Die Kernberge sind eingestürzt. Es ging ein Ruck durch Jena, der Stadt in der unser Held wohnt, aber nicht lebt. Sie haben mit tonnenschweren Geröll die Stadt zugeschüttet. Mitten im Sommer. Nichts deutete darauf hin. Die Menschen der Stadt saßen in leichten Outfits in den Straßen; aßen Eis, telefonierten oder versteckten einfach ihre müden Augen hinter riesigen Sonnenbrillen. Manch einer überlegte wie lange er schon nicht mehr geschlafen hatte, die nächste dachte darüber nach, wo sie die Ration Schlafmittel herbekommen könnte, um doch wieder eine Nacht friedvoll und sorgenfrei – regelrecht geordnet – schlafen zu können.

Blind stürzten sie an diesem Tag durch die Gassen und Straßen, versessen gesehen zu werden. Niemand achte darauf wie sich am Rande der Stadt das Unheil zusammenbraute. Unser Held war auf der Suche nach der Liebe. Hatte sie aber bereits verloren, bevor er sie finden konnte. Und nun brodelte es ihn ihm. Mit bissig verkniffenen Gesicht lief er zunächst durch die Straßen nur um einen kleinen Ausgang – gleichsam einen Aufstieg – aus dem widerlichen Dunst der Oberflächlichkeit dieser Stadt zu finden. Nahe einer abseits liegenden Straßen, gab es einen kleinen Aufgang, der unseren Held durch die trockenen Einöde einer Kraterlandschaft führte, die die Menschen dieser Stadt durch ihren unbedingten Regelgehorsam hinterlassen hatten, und ihn auf das Plateau der Kernberge brachte.
Mit schwitzig verkniffenen Gesicht lief er den Weg stufengleich nach oben. Atemlos, trotz Hitze, hielt er nicht an, ehe er den Dunstkreis dieser Stadt verlassen hatte. Oben angekommen, rauchte er eine letzte Zigarette, denn auch das war in dieser Stadt nicht mehr erlaubt. Jeder, der sich mit Tabak befülltes Papier in den Mund schob und dies mit Feuer in ein zeitlich stark begrenztes Opium verwandelte, wurde der Stadt verwiesen. Es beeinträchtige das Klima und erhöhe die Sterberate… sowas gehört sich nicht in einer oberflächlich saubere Welt. Ihre Seelen töteten sie trotzdem. Waren sie doch alle nur noch Monster zwischen sonnenbebrilltem Lächeln und tiefen, schimpfenden Menschenhass. Opfer einer atemlosen Zeit, die von atmenden Weser den Atemstillstand forderte.

In den letzten fünf Minuten hatte der Tabak Ruhe gestiftet und jeder Atemzug machte schläfriger. Unser Held hatte versagt, das hatte er sich gesagt, als er in den Spiegel sah. Anpassungsversuche schlugen fehl. Oft genug suchte er Sinn, fand aber nur Antworten in seltsamen Sprachen, die von Durchhalten sprachen und dass es sich lohne. Er hatte lange genug durchgehalten, so dass es sich jetzt lohnt all dem endlich ein festliches Ende zu setzen.
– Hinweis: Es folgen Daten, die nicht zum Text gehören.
/-- O50. R523, R582, R586 to R589: the enables rise one by one after VAUX or a held WAKE_N, and are released in turn when a
power-good fails, none comes, or a die trips; the cause is latched; a dark package keeps its flash and host memory. The
model's readings and choices it rests on: log entry 5. -/
def Obligations.PowerRails : Prop :=
  ∀ (s : State),
    let p := s.pkg
    let w := p.power
    let falls (u : Pkg) (x : Power) : Prop :=
      u.power.en = w.en / 2 ∧ u.power.rising = false ∧ u.power.latchTrip = x.latchTrip ∧ u.power.latchPg = x.latchPg ∧
      u.power.latchSeq = x.latchSeq ∧ u.power.tripPin = x.tripPin ∧ u.power.vaux = w.vaux ∧ u.part = p.part ∧
      u.care.flash = p.care.flash ∧ u.host.mem = p.host.mem ∧ u.job = .init ∧ (w.en ≤ 15 → u.on = false)
    (p.on = true → (w.cmd.isSome = true ∨ (1 ≤ w.state ∧ w.state ≤ 3)) → Does .wakeN s fun t =>
      t.pkg = { p with power := { w with tripPin := false, wakeHeld := true } }) ∧
    (p.on = true → w.cmd = none → (w.state = 0 ∨ 3 < w.state) → Does .wakeN s fun t =>
      t.pkg = { p with power := { w with tripPin := false } }) ∧
    (p.on = false → Does .wakeN s fun t =>
      t.pkg = { p with power := { w with tripPin := false, wakeAfter := if w.rising = true ∧ w.en ≠ 0 then w.wakeAfter else true } }) ∧
    Does .powerUpStart s (fun t => t.pkg =
      if w.en = 0 ∧ (w.vaux = false ∨ (w.wakeAfter = true ∧ w.tripPin = false)) then
        { p with power := { w with vaux := true, en := 1, pg := 0, rising := true, wakeAfter := false } }
      else p) ∧
    (w.en ≤ 15 → Does .pwrEnStep s fun t => t.pkg =
      { p with power := { w with en := if w.rising = true then (if w.en = 0 ∨ w.en = 15 then w.en else 2 * w.en + 1) else w.en / 2 } }) ∧
    (∀ m : Fin 16, Does (.pwrSeqTimeout m) s fun t => t.pkg =
      if w.rising = true ∧ w.en = 15 ∧ w.pg ≠ 15 ∧ m.val ≠ 15 then
        { p with power := { w with rising := false, en := 7, latchSeq := some m.val } }
      else p) ∧
    (∀ i : Fin 4,
      (w.rising = true ∧ w.en / 2 ^ i.val % 2 = 1 → Does (.pgLost i) s fun t => falls t.pkg { w with latchPg := some i.val }) ∧
      (¬ (w.rising = true ∧ w.en / 2 ^ i.val % 2 = 1) → Does (.pgLost i) s fun t => t.pkg = p)) ∧
    (∀ n, n < 320 ∧ w.vaux = true ∧ w.en ≠ 0 → Does (.thermtrip n) s fun t =>
      falls t.pkg { w with tripPin := true, latchTrip := some (sensorDie n) }) ∧
    (∀ n, ¬ (n < 320 ∧ w.vaux = true ∧ w.en ≠ 0) → Does (.thermtrip n) s fun t => t.pkg = p) ∧
    (∀ x, Does (.vauxLoss x) s fun t =>
      t.pkg.power.en = 0 ∧ t.pkg.power.pg = 0 ∧ t.pkg.power.vaux = false ∧ t.pkg.power.latchTrip = none ∧ t.pkg.power.latchPg = none ∧
      t.pkg.power.latchSeq = none ∧ t.pkg.on = false ∧ t.pkg.part = p.part ∧ t.pkg.care.flash = p.care.flash ∧
      t.pkg.host.mem = p.host.mem ∧ t.bursar.powered = false)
Während er sich auszog, kniff noch einmal der trockene Boden an seinen Füßen. Er erinnerte sich an Spaziergänge im Sand, die er vermutlich in Begleitung beging, jetzt jedoch wusste er, dass er alleine gewesen war.
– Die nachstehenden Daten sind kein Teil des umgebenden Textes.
-- ==== Sys2Proof/Tests/Slice0.lean ====
section
/-! SUPPORT. Tests of the model: ill-formed commands that WellFormed refuses, a few results worked out by hand from the spec,
and, per statement of Obligations.lean, a theorem witness_<statement> that shows states and operands that meet its hypotheses. -/
set_option Elab.async false

namespace Sys2Proof.Tests

open Sys2Proof Sys2Proof.Machine

/-! Small states. -/

/-- The package at reset. -/
def base : Pkg := State.reset.pkg
/-- The block at reset with another package. -/
def blk (p : Pkg) : State := { State.reset with pkg := p }
def step6 : List (Int × Int) := List.replicate 6 (0, 0)

/-! Well-formedness: each check refuses an ill-formed command, and lets the smallest good one pass. -/

theorem wf_flit : (Instr.ack 0 []).wf = false ∧ (Instr.ack 0 (List.replicate 256 0#8)).wf = true := by decide +kernel
theorem wf_enables : (Instr.slabWindowWrite .host 0 0 [true] [0#8, 0#8] false).wf = false ∧
    (Instr.slabWindowBitSet .host 0 0 [] [] false).wf = false ∧ (Instr.slabWindowBitClear .debug 0 0 [true] [0#8] false).wf = true := by decide +kernel
theorem wf_window : (Instr.memoryWindowRead 5 0 1).wf = false ∧ (Instr.memoryWindowRead 4 0 0).wf = false ∧
    (Instr.memoryWindowWrite 5 0 [true] [0#8] false).wf = false ∧ (Instr.memoryWindowWrite 4 0 [true] [0#8] false).wf = true := by decide +kernel
theorem wf_length : (Instr.slabWindowRead .host 0 0 0).wf = false ∧ (Instr.slabWindowRead .care 0 0 1).wf = true := by decide +kernel
theorem wf_register : (Instr.registerRead false (2 ^ 26) 8).wf = false ∧ (Instr.registerWrite true (2 ^ 26) 8 0#64).wf = false ∧
    (Instr.registerRead false (2 ^ 26 - 1) 8).wf = true := by decide +kernel
theorem wf_samples : (Instr.bursarPowerFail [[(0, 0)]]).wf = false ∧ (Instr.tagInvalid [step6, []]).wf = false ∧
    (Instr.calCommit 0 [[]]).wf = false ∧ (Instr.vauxLoss [[]]).wf = false ∧ (Instr.tagInvalid [step6]).wf = true := by decide +kernel
theorem wf_straps : (Instr.coldReset 256 0 0 0).wf = false ∧ (Instr.coldReset 0 16 0 0).wf = false ∧
    (Instr.warmReset 0 0 4 0).wf = false ∧ (Instr.warmReset 0 0 0 4).wf = false ∧ (Instr.coldReset 255 15 3 3).wf = true := by decide +kernel
theorem wf_numbers : (Instr.perfCounterClear 0 8 true).wf = false ∧ (Instr.calData 90 (List.replicate 7 0#8)).wf = false ∧
    (Instr.heartbeat 3 []).wf = false ∧ (Instr.laneFail 0 ⟨9, 0, true⟩).wf = false ∧ (Instr.laneRetestDone 0 true 9 true).wf = false ∧
    (Instr.peatLost 8).wf = false ∧ (Instr.partIdWrite 0 true 256).wf = false ∧ (Instr.rankTableWrite 16384 true 0#64).wf = false ∧
    (Instr.refreshWindow 0 16).wf = false ∧ (Instr.ownRefresh 0 16).wf = false := by decide +kernel
theorem wf_phase : (Instr.sync 0 (List.replicate 256 0#8) 65536).wf = false ∧ (Instr.ping 0 (List.replicate 256 0#8) 65535).wf = true := by decide +kernel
Sein Kleidung lag im Kreis verstreut um ihn. Er setzte an und schrie tiefe Töne aus seinen sterbenden Lungen, die wie er nie gefragt wurden, ob sie überhaupt diese Welt erleben wollten. Stampfte mit den Füßen wild auf dem Boden, schlug mit den Fäusten in die Luft, nur um den zu erwischen, der vielleicht dafür verantwortlich war. Zunächst passierte nichts, doch dann hub der Wind an und brauste pfeifend um die Ränder der Berge. Unser Held hatte nicht genug, stampfte und schrie und boxte weiter. Die Augen hatten Tränen an den Rändern, die, wie gefroren, einfach nicht die Wangen hinterunterliefen. Unser Held schrie Kauderwelsch, schrie und schrie, die Erde zitterte, dann bebte, dann krachte sie. Unser Held hat keine Angst mehr. Alle in ihm befindlichen Atome treten in einer Kettenreaktion in eine Kernspaltung und zerreißen ihn. Alle Gewalt der Welt stürzt auf die Fetzen ein Ein gleißendes Licht flackert auf, Donner grollt und die Berge rutschten in sich zusammen und begraben die Stadt unter sich.